Para ter certeza disso, os autores do novo estudo reconstruíram a órbita do cometa retrocedendo 10 milhões de anos, usando dados precisos do Gaia. Eles buscaram encontros próximos com estrelas dentro de um raio de 2 parsecs (6,52 anos-luz), tentando identificar perturbações que poderiam explicar seu caminho atual.
O levantamento encontrou 93 encontros, dos quais 62 são considerados confiáveis. Todas essas estrelas são da chamada sequência principal, a fase estável da vida estelar. A ausência de estrelas evoluídas, como anãs brancas ou estrelas de nêutrons, limita a análise, pois esses corpos poderiam ter influenciado mais o cometa.
Leia mais:
- Novo cometa tem brilho triplicado e já está quase visível a olho nu
- Chegar perto de um visitante interestelar não é ficção científica
- Visitante interestelar tem “cabeleira” de 350 mil km de dióxido de carbono
Observatório no Chile pode encontrar pelo menos um visitante interestelar por ano
Mesmo assim, o estudo traz informações importantes. O encontro mais significativo aconteceu há cerca de 72 mil anos, com a estrela HD 187760, localizada a 84 anos-luz e com 70% da massa do Sol. Essa passagem alterou levemente a velocidade e a trajetória do 3I/ATLAS, mas sem impacto relevante.
Segundo os autores, “o 3I/ATLAS não foi significativamente influenciado por encontros com estrelas conhecidas nos últimos 4,27 milhões de anos”. Ou seja, não há registros de sobrevoos estelares recentes capazes de explicar sua órbita ou origem.
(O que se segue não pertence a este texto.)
-- ==== Sys2Proof/Certificates/Slice0/Obligations.lean ====
section
/-!
DEFINITION. The statements for the provers: what each family of commands does, what it leaves unchanged, and the invariants of
the model. An operation of the model that a statement names is the one its command uses.
-/

open Sys2Proof Sys2Proof.Machine

/-- A step takes the command at the front of the queue and runs it on the state that holds the queue's rest. -/
def Obligations.StepRunsTheFrontCommand : Prop :=
  ∀ (c : Instr) (rest : List Instr) (s : State), step (s.withPending (c :: rest)) = exec c (s.withPending rest)

/-- The state after reset and the idle step. After power-on reset the registers named hold the values of their tables, the reserved extents are RESERVED and every
other one is FREE, no view is valid, there is no session and no owner, and memory and the registers stand in canonical form (R9, R17, R45, R48). On an empty
queue a step is one KCLK cycle of the time base and changes nothing else: the model's choice (assumption 3). -/
def Obligations.TheBlockStartsAndIdles : Prop :=
  (rf State.reset Reg.FPT_GCTL 3 0 = 15 ∧ rf State.reset Reg.FPT_REQ 13 0 = 50 ∧ rg State.reset Reg.FPT_REPLAY = 150 ∧ rg State.reset Reg.MBX_OWNER = 15
    ∧ rg State.reset (Reg.ETH_CTL 7) = 7 ∧ rg State.reset (Reg.STK_WDRAIN 5 3) = 0x1830 ∧ rg State.reset Reg.PLN_WAKE_EN = 0xB
    ∧ rg State.reset Reg.XLT_ADMIT_RETRY = 5 ∧ rg State.reset (Reg.CRS_CTL 0 1) = 1)
  ∧ (∀ e, e < 2880 → (extRec State.reset e).st = if e % 480 < 8 then 0 else exFREE)
  ∧ (∀ u v, veValid (viewEnt State.reset u v) = false)
  ∧ (State.reset.pending = [] ∧ (∀ k, session State.reset k = none) ∧ State.reset.mbx.owner = none ∧ State.Inv State.reset)
  ∧ (∀ s : State, s.pending = [] → ∃ t, step s = .next t ∧ t.tb.ns = (s.tb.ns + (s.tb.frac + s.tb.inc) / 2 ^ 32) % 2 ^ 64
      ∧ t.tb.frac = (s.tb.frac + s.tb.inc) % 2 ^ 32 ∧ t = { s with tb := t.tb })

/-- The invariant of the model: from every state whose pool memory, SRAM and registers stand in their canonical forms (addresses strictly rising, no entry that
reads as an unlisted one), every step that answers a next state answers one that is in these forms. -/
def Obligations.EveryStepKeepsTheCanonicalForms : Prop :=
  ∀ (s t : State), State.Inv s → step s = .next t → State.Inv t

/-- The bytes of a fabric message (R342): a message with its data slots, written as bytes and read again, is the same message; its bits 63 to 55 of word 0 and
its bits 63 to 58 of word 1 are 0, and it is a whole number of slots of 16 B. -/
def Obligations.MessagesRoundTrip : Prop :=
  ∀ m : Msg, m.data.length = 16 * m.dslots.toNat →
    msgOfBytes (msgBytes m) = m ∧ (msgBytes m).length = 16 * msgSlots m
    ∧ bits (leAt (msgBytes m) 0 8) 63 55 = 0 ∧ bits (leAt (msgBytes m) 8 8) 63 58 = 0 ∧ bits (leAt (msgBytes m) 16 8) 63 52 = 0

/-- Registers (R9, R12, R14, R15, R463): a 32-bit REGISTER_WRITE to a register without a row of its own sets the RW fields, and ignores RO, RC and WO
fields; a narrower write and a write to an unassigned address change nothing; the 1s of SET_ADDRESS_WRITE set, those of CLR_ADDRESS_WRITE clear the bits of
MIC_TGT; on MIC_PEND they act on the software latch, but for reserved sources, which never assert. Every other bit and register stays.
Where the spec is silent the model's choice stands: assumption 13. -/
def Obligations.RegistersTakeWrites : Prop :=
  (∀ (s : State) (m a : Nat) (r : RegRow) (v : Word32), regRow a = some r → setClrOf a = none → PlainRow r →
    Completes (.registerWrite m a 4 v) s (fun t =>
      (∀ i, i < 32 → (rg t a).testBit i = if r.rw.testBit i then v.toNat.testBit i else (rg s a).testBit i)
      ∧ SameRegs s t [a] ∧ SamePool s t ∧ SameRest s t ∧ t.bus = s.bus ∧ t.mbx = s.mbx ∧ t.eth = s.eth))
  ∧ (∀ (s : State) (m a size : Nat) (v : Word32), size ≠ 4 → Completes (.registerWrite m a size v) s (fun t => t = s))
  ∧ (∀ (s : State) (m a : Nat) (v : Word32), regRow a = none → setClrOf a = none →
    Completes (.registerWrite m a 4 v) s (fun t => t = s))
  ∧ (∀ (s : State) (m c k : Nat) (v : Word32), c < 4 → k < 16 →
    Completes (.setAddressWrite m (Reg.MIC_TGT c k + 4) v) s (fun t =>
      rg t (Reg.MIC_TGT c k) = rg s (Reg.MIC_TGT c k) ||| v.toNat ∧ SameRegs s t [Reg.MIC_TGT c k] ∧ SamePool s t ∧ SameRest s t)
    ∧ Completes (.clrAddressWrite m (Reg.MIC_TGT c k + 8) v) s (fun t =>
      (∀ i, (rg t (Reg.MIC_TGT c k)).testBit i = ((rg s (Reg.MIC_TGT c k)).testBit i && !v.toNat.testBit i))
      ∧ SameRegs s t [Reg.MIC_TGT c k] ∧ SamePool s t ∧ SameRest s t))
  ∧ (∀ (s : State) (m k : Nat) (v : Word32), k < 16 →
    Completes (.setAddressWrite m (Reg.MIC_PEND k + 4) v) s (fun t =>
      (∀ i, i < 512 → t.mic.latch.getLsbD i = (s.mic.latch.getLsbD i || (i / 32 == k && v.toNat.testBit (i % 32) && !micReserved i)))
      ∧ t.mic.level = s.mic.level ∧ SameRegs s t [] ∧ SamePool s t)
    ∧ Completes (.clrAddressWrite m (Reg.MIC_PEND k + 8) v) s (fun t =>
      (∀ i, i < 512 → t.mic.latch.getLsbD i = (s.mic.latch.getLsbD i && !(i / 32 == k && v.toNat.testBit (i % 32))))
      ∧ t.mic.level = s.mic.level ∧ SameRegs s t [] ∧ SamePool s t))

/-- Reads that clear and writes that clear (R14, R16, R545): RC_READ returns the value before the increment of the same clock, the counter is
cleared, and the increment stays in it; a 1 clears its PMBus status bit, unless the hardware sets it in the same clock; nothing else changes but the data
that the master receives. The places of the status bits in their bytes are the family's (assumption 30). -/
def Obligations.NoEventIsLost : Prop :=
  (∀ (s : State) (m a incr : Nat) (r : RegRow), regRow a = some r → setClrOf a = none → r.rc = true → r.base ≠ Reg.MIC_CLAIM 0 →
    Completes (.rcRead m a incr) s (fun t =>
      tget t.bus.readData m = some (BitVec.ofNat 64 (rg s a)) ∧ rg t a = min incr 0xFFFFFFFF
      ∧ SameRegs s t [a] ∧ SamePool s t ∧ SameRest s t ∧ t.mbx = s.mbx ∧ t.eth = s.eth))
  ∧ (∀ (s : State) (v h : Word32), Completes (.w1cWrite .statusInput v h) s (fun t =>
      t.brd.statusInput.testBit 0 = ((s.brd.statusInput.testBit 0 && !v.toNat.testBit 5) || h.toNat.testBit 5 || inRide s)
      ∧ t.brd.statusInput.testBit 1 = ((s.brd.statusInput.testBit 1 && !v.toNat.testBit 4) || h.toNat.testBit 4)
      ∧ t.brd.statusTemp = s.brd.statusTemp ∧ SameRegs s t [] ∧ SamePool s t))

/-- The halves of a 64-bit quantity (R10). LO_READ_LATCH returns _LO, and whatever happens before this master reads _HI,
that read returns the value of the same instant. HI_WRITE_HOLD changes no register; LO_WRITE_COMMIT by the same master
commits both halves at once. -/
def Obligations.HalvesStayTogether : Prop :=
  (∀ (s : State) (m a : Nat) (r r' : RegRow), regRow a = some r → regRow (a + 4) = some r' → r.half = 1 → r'.half = 2 →
    r.rc = false → r'.rc = false → setClrOf a = none → setClrOf (a + 4) = none → r.base ≠ Reg.MIC_CLAIM 0 → r'.base ≠ Reg.MIC_CLAIM 0 →
    Completes (.loReadLatch m a) s (fun t =>
      tget t.bus.readData m = some (BitVec.ofNat 64 (rowValue s r a))
      ∧ (∀ u : State, u.bus.loLatch = t.bus.loLatch → (readReg u m (a + 4)).1 = rowValue s r' (a + 4))
      ∧ SameRegs s t [] ∧ SamePool s t ∧ SameRest s t))
  ∧ (∀ (s : State) (m a : Nat) (v : Word32) (r' : RegRow), regRow (a + 4) = some r' → r'.half = 2 → r'.rw ≠ 0 → NoEffectRow r' →
    Completes (.hiWriteHold m (a + 4) v) s (fun t =>
      tget t.bus.hiHold (halfKey m a) = some v ∧ SameRegs s t [] ∧ SamePool s t ∧ SameRest s t))
  ∧ (∀ (s : State) (m a : Nat) (h v : Word32) (r r' : RegRow), regRow a = some r → regRow (a + 4) = some r' → r.half = 1 →
    r.rw = 0xFFFFFFFF → r'.rw = 0xFFFFFFFF → r.w1s = 0 → r'.w1s = 0 → NoEffectRow r → tget s.bus.hiHold (halfKey m a) = some h →
    Completes (.loWriteCommit m a v) s (fun t =>
      rg t a = v.toNat ∧ rg t (a + 4) = h.toNat ∧ tget t.bus.hiHold (halfKey m a) = none
      ∧ SameRegs s t [a, a + 4] ∧ SamePool s t ∧ SameRest s t))

/-- A core's accesses (R27, R421, R423, R424): a store to the SRAM changes the bytes it names and no others, a load returns them; a load through the pool
window returns the bytes of the PPA, a store changes those bytes alone; a register of a voussoir die is read through its window; an access outside the map,
or to an extent above 2,879, faults with nothing read or written.
Where the spec is silent the model's choice stands: assumptions 12, 25, 26. -/
def Obligations.CoresReachSramPoolAndDies : Prop :=
  (∀ (s : State) (c : Nat), c < 4 → s.bus.held = false →
    (∀ (off n : Nat) (v : Word64), sizeOk n = true → off + n ≤ sramBytes →
      Completes (.coreAccess c (sramBase + off) n (some v)) s (fun t =>
        (∀ x, sramByte t x = if off ≤ x ∧ x < off + n then BitVec.ofNat 8 (v.toNat / 256 ^ (x - off)) else sramByte s x)
        ∧ SameRegs s t [] ∧ SamePool s t ∧ SameRest s t)
      ∧ Completes (.coreAccess c (sramBase + off) n none) s (fun t =>
        tget t.bus.readData c = some (BitVec.ofNat 64 (leNat (sramRead s off n))) ∧ t.bus.sram = s.bus.sram
        ∧ SameRegs s t [] ∧ SamePool s t ∧ SameRest s t))
    ∧ (∀ (a n : Nat) (v : Option Word64), sizeOk n = true → inRange 0 romBytes a n = false → inRange sramBase sramBytes a n = false →
      inBlocks a n = false → inDies a n = false → inRange poolBase (2 ^ 42) a n = false →
      Completes (.coreAccess c a n v) s (fun t =>
        tgetD t.bus.coreFault c 0 = tgetD s.bus.coreFault c 0 + 1 ∧ t.bus.sram = s.bus.sram ∧ t.bus.readData = s.bus.readData
        ∧ SameRegs s t [] ∧ SamePool s t ∧ SameRest s t)))
  ∧ (∀ (s : State) (c : Nat), c < 4 → s.bus.held = false →
    (∀ (ppa n : Nat), sizeOk n = true → ppa % n = 0 → ppa < 2880 * 2 ^ 30 → Clean s → PlainExtent s ppa →
      (sealDie s (dieOf ppa)).selfRefresh = false →
      Completes (.poolWindowAccess c ppa n none) s (fun t =>
        tget t.bus.readData c = some (BitVec.ofNat 64 (leNat (memRead s.mem ppa n))) ∧ SameRegs s t [] ∧ SamePool s t ∧ SameRest s t)
      ∧ (∀ v : Word64, Completes (.poolWindowAccess c ppa n (some v)) s (fun t =>
        t.mem = memWrite s.mem ppa (leBytes n v.toNat) ∧ (∀ x, x < ppa ∨ ppa + n ≤ x → memByte t.mem x = memByte s.mem x)
        ∧ SameRegs s t [] ∧ t.xlt = s.xlt ∧ t.dirc = s.dirc ∧ t.sched = s.sched)))
    ∧ (∀ (ppa n : Nat) (v : Option Word64), sizeOk n = true → ppa % n = 0 → 2880 * 2 ^ 30 ≤ ppa → ppa < 2 ^ 42 →
      Completes (.poolWindowAccess c ppa n v) s (fun t =>
        tgetD t.bus.coreFault c 0 = tgetD s.bus.coreFault c 0 + 1 ∧ t.bus.readData = s.bus.readData
        ∧ SameRegs s t [] ∧ SamePool s t ∧ SameRest s t))
    ∧ (∀ (die off : Nat) (r : RegRow), die < 6 → off < 0x1000000 → off % 4 = 0 → (sealDie s die).linkLost = false →
      regRow (0x20000000 + 0x1000000 * die + off) = some r → setClrOf (0x20000000 + 0x1000000 * die + off) = none →
      r.rc = false → r.half = 0 → r.base ≠ Reg.MIC_CLAIM 0 →
      Completes (.voussoirWindowAccess c die off 4 none) s (fun t =>
        tget t.bus.readData c = some (BitVec.ofNat 64 (rowValue s r (0x20000000 + 0x1000000 * die + off)))
        ∧ SameRegs s t [] ∧ SamePool s t ∧ SameRest s t)))

/-- Atomic instructions (R422): AMOADD on an aligned SRAM word returns the old value, sign-extended, and stores the sum; LR reserves, and an SC
to the reserved word stores and returns 0; an SC without the reservation stores nothing and returns 1. Outside the SRAM
the core faults, and nothing is read or written.
Where the spec is silent the model's choice stands: assumption 29. -/
def Obligations.AtomicsActOnSramOnly : Prop :=
  ∀ (s : State) (c : Nat) (n : Nat) (v : Word64), c < 4 → s.bus.held = false → (n = 4 ∨ n = 8) →
    (∀ off, off + n ≤ sramBytes → off % n = 0 →
      Completes (.coreAtomic c (sramBase + off) n .add v) s (fun t =>
        leNat (sramRead t off n) = (leNat (sramRead s off n) + v.toNat % 2 ^ (8 * n)) % 2 ^ (8 * n)
        ∧ tget t.bus.readData c = some (BitVec.ofNat 64 (toField 64 (sext (8 * n) (leNat (sramRead s off n)))))
        ∧ (∀ x, x < off ∨ off + n ≤ x → sramByte t x = sramByte s x) ∧ SameRegs s t [] ∧ SamePool s t ∧ SameRest s t)
      ∧ Completes (.coreAtomic c (sramBase + off) n .lr v) s (fun t =>
        tget t.bus.reserved c = some off ∧ t.bus.sram = s.bus.sram ∧ SameRegs s t [] ∧ SamePool s t ∧ SameRest s t)
      ∧ (tget s.bus.reserved c = some off → Completes (.coreAtomic c (sramBase + off) n .sc v) s (fun t =>
        leNat (sramRead t off n) = v.toNat % 2 ^ (8 * n) ∧ tget t.bus.readData c = some 0#64 ∧ tget t.bus.reserved c = none
        ∧ SameRegs s t [] ∧ SamePool s t))
      ∧ (tget s.bus.reserved c ≠ some off → Completes (.coreAtomic c (sramBase + off) n .sc v) s (fun t =>
        t.bus.sram = s.bus.sram ∧ tget t.bus.readData c = some 1#64 ∧ SameRegs s t [] ∧ SamePool s t)))
    ∧ (∀ (a : Nat) (op : Amo), inRange sramBase sramBytes a n = false →
      Completes (.coreAtomic c a n op v) s (fun t =>
        tgetD t.bus.coreFault c 0 = tgetD s.bus.coreFault c 0 + 1 ∧ t.bus.sram = s.bus.sram ∧ t.bus.readData = s.bus.readData
        ∧ SameRegs s t [] ∧ SamePool s t ∧ SameRest s t))

/-- The interrupt controller (R464, R465): a claim by a core takes, of all sources deliverable to it, one of the highest PRIO and of
these the lowest number, and marks it claimed; with nothing deliverable the return is 0 and counted in MIC_SPURc. -/
def Obligations.ClaimTakesTheBestSource : Prop :=
  ∀ (s : State) (c : Nat), c < 4 →
    (∀ x, x < 512 → micDeliverable s c x = true →
      (∀ y, y < 512 → micDeliverable s c y = true →
        rf s (Reg.MIC_PRIO y) 2 0 < rf s (Reg.MIC_PRIO x) 2 0 ∨ (rf s (Reg.MIC_PRIO y) 2 0 = rf s (Reg.MIC_PRIO x) 2 0 ∧ x ≤ y)) →
      Completes (.micClaimRead c) s (fun t =>
        tget t.bus.readData c = some (BitVec.ofNat 64 (x + 2 ^ 31)) ∧ tget t.mic.claim x = some c
        ∧ SameRegs s t [] ∧ SamePool s t ∧ t.mic.level = s.mic.level ∧ t.mic.latch = s.mic.latch))
    ∧ ((∀ x, x < 512 → micDeliverable s c x = false) →
      Completes (.micClaimRead c) s (fun t =>
        tget t.bus.readData c = some 0#64 ∧ rg t (Reg.MIC_SPUR c) = min (rg s (Reg.MIC_SPUR c) + 1) 0xFFFFFFFF
        ∧ SameRegs s t [Reg.MIC_SPUR c] ∧ SamePool s t ∧ SameRest s t))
Conforme destaca o Universe Today, além de vasculhar o passado do cometa, a pesquisa prepara o caminho para estudar futuros visitantes interestelares. Com o Observatório Vera Rubin, recém-inaugurado no Chile, os cientistas esperam detectar de um a dois objetos desse tipo por ano, ou cerca de 15 durante os 10 anos planejados para o projeto LSST (sigla em inglês para Pesquisa sobre o Legado do Espaço e do Tempo).
A expectativa é que, juntas, essas detecções permitam entender melhor os ISOs, mostrando como o material planetário está distribuído na galáxia. Estudos recentes indicam que essa população é heterogênea e fornece informações únicas sobre a evolução de sistemas planetários em toda a Via Láctea.
Apesar de promissores, os resultados do estudo recente não respondem ao certo a grande questão: de onde veio o 3I/ATLAS? “Os dados indicam que, embora o 3I/ATLAS siga uma órbita de disco fino na vizinhança solar, ele pode ser um objeto antigo, consistente com a ejeção de um disco planetesimal primordial em um sistema formado precocemente, ou de uma exo-nuvem de Oort, e está provavelmente associado à região de transição entre o disco fino e o disco espesso, mas sua origem permanece desconhecida”, concluem os pesquisadores.